MuSaG: A Multimodal German Sarcasm Dataset with Full-Modal Annotations
Aaron Scott, Maike Züfle, Jan Niehues
TL;DR
MuSaG introduces the first German multimodal sarcasm dataset with text, audio, and video annotations, drawn from four TV shows and totaling 214 statements (33 minutes). It provides both full multimodal labels and modality-specific annotations, enabling detailed unimodal and multimodal analyses. Benchmarking nine models shows humans rely primarily on audio cues for sarcasm, while current models rely mainly on text, highlighting a gap in true multimodal understanding. The dataset, its MuSaG-FullAgree subset, and comprehensive evaluation benchmarks offer a valuable resource for developing and evaluating multimodal sarcasm detection and human–model alignment in German.
Abstract
Sarcasm is a complex form of figurative language in which the intended meaning contradicts the literal one. Its prevalence in social media and popular culture poses persistent challenges for natural language understanding, sentiment analysis, and content moderation. With the emergence of multimodal large language models, sarcasm detection extends beyond text and requires integrating cues from audio and vision. We present MuSaG, the first German multimodal sarcasm detection dataset, consisting of 33 minutes of manually selected and human-annotated statements from German television shows.
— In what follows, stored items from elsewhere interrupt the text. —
-- ==== Sys2Proof/Machine/RegMap.lean ====
section
/-! DEFINITION. The control space map (12 R306) and the register tables of every chapter: where each register stands, its access
code, its reset value, the bits that a write can set, and the kind of its boundary (12 R290, R293). A register of a block that a
selector indexes has one place per index. -/

namespace Sys2Proof.Machine

/-- Access codes (12 R290). -/
inductive Access where
  | rw | rs | rx | ro | rl | rc | rk | wo
  deriving DecidableEq, Repr

/-- When an accepted write applies (12 R293): at once, or staged until a natural boundary, a command, a condition, or only a
commit strobe. -/
inductive Boundary where
  | now | natural | command | condition | commit
  deriving DecidableEq, Repr

/-- Registers that are indexed by a selector register. -/
inductive Selector where
  | mtBay | mtUnit | stall | graph | set | pool | queue | lane | peer | conn | qbQueue | group | pmcCore | ring | slot
  deriving DecidableEq, Repr

/-- One row of a register table. -/
structure RegDesc where
  off : Nat
  /-- How many consecutive registers the row stands for. -/
  count : Nat
  access : Access
  reset : Word
  /-- The bits that a write can set; reserved bits read as zero (00 R10). -/
  mask : Word
  boundary : Boundary
  /-- A counter that any write clears (12 R305). -/
  clears : Bool
  selector : Option Selector
  deriving DecidableEq, Repr

/-- Base of core n's window (12 R306). -/
def coreBase (n : Nat) : Nat := 0x01000000 + n * 0x00100000
/-- The model's place for bay b's registers, which every core window of the bay shows at offset 0x8000 (04 R112). -/
def bayBase (b : Nat) : Nat := 0x06000000 + b * 0x400
/-- Bay b's copy channel c (09 "Copy channel registers"). -/
def cchBase (b c : Nat) : Nat := bayBase b + 0x300 + c * 0x40
/-- Base of a stream context's registers (12 R306). -/
def streamBase (sid : Nat) : Nat := 0x04000000 + sid * 0x100
/-- Base of a sequence context's registers. -/
def seqBase (q : Nat) : Nat := 0x05200000 + q * 0x100
/-- Base of die d's bank-side engine registers. -/
def bseBase (d : Nat) : Nat := 0x05001000 + d * 0x100
/-- Base of an audio port's registers. -/
def portBase (p : Nat) : Nat := 0x00401000 + p * 0x100
/-- Word w of a peer's entry in the peer table (10 R247). -/
def peerWord (p w : Nat) : Nat := 0x00380000 + p * 32 + w * 4
/-- The place of an indexed register: one place per index above the 32-bit control space. -/
def sel (i key : Nat) : Nat := key + (i + 1) * 2 ^ 32
/-- The 32-bit address part of a place. -/
def keyAddr (key : Nat) : Nat := key % 2 ^ 32
/-- The index part of a place, for an indexed register. -/
def keyIndex (key : Nat) : Nat := key / 2 ^ 32 - 1

namespace Reg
Each instance provides aligned text, audio, and video modalities, annotated separately by humans, enabling evaluation in unimodal and multimodal settings. We benchmark nine open-source and commercial models, spanning text, audio, vision, and multimodal architectures, and compare their performance to human annotations. Our results show that while humans rely heavily on audio in conversational settings, models perform best on text. This highlights a gap in current multimodal models and motivates the use of MuSaG for developing models better suited to realistic scenarios. We release MuSaG publicly to support future research on multimodal sarcasm detection and human-model alignment.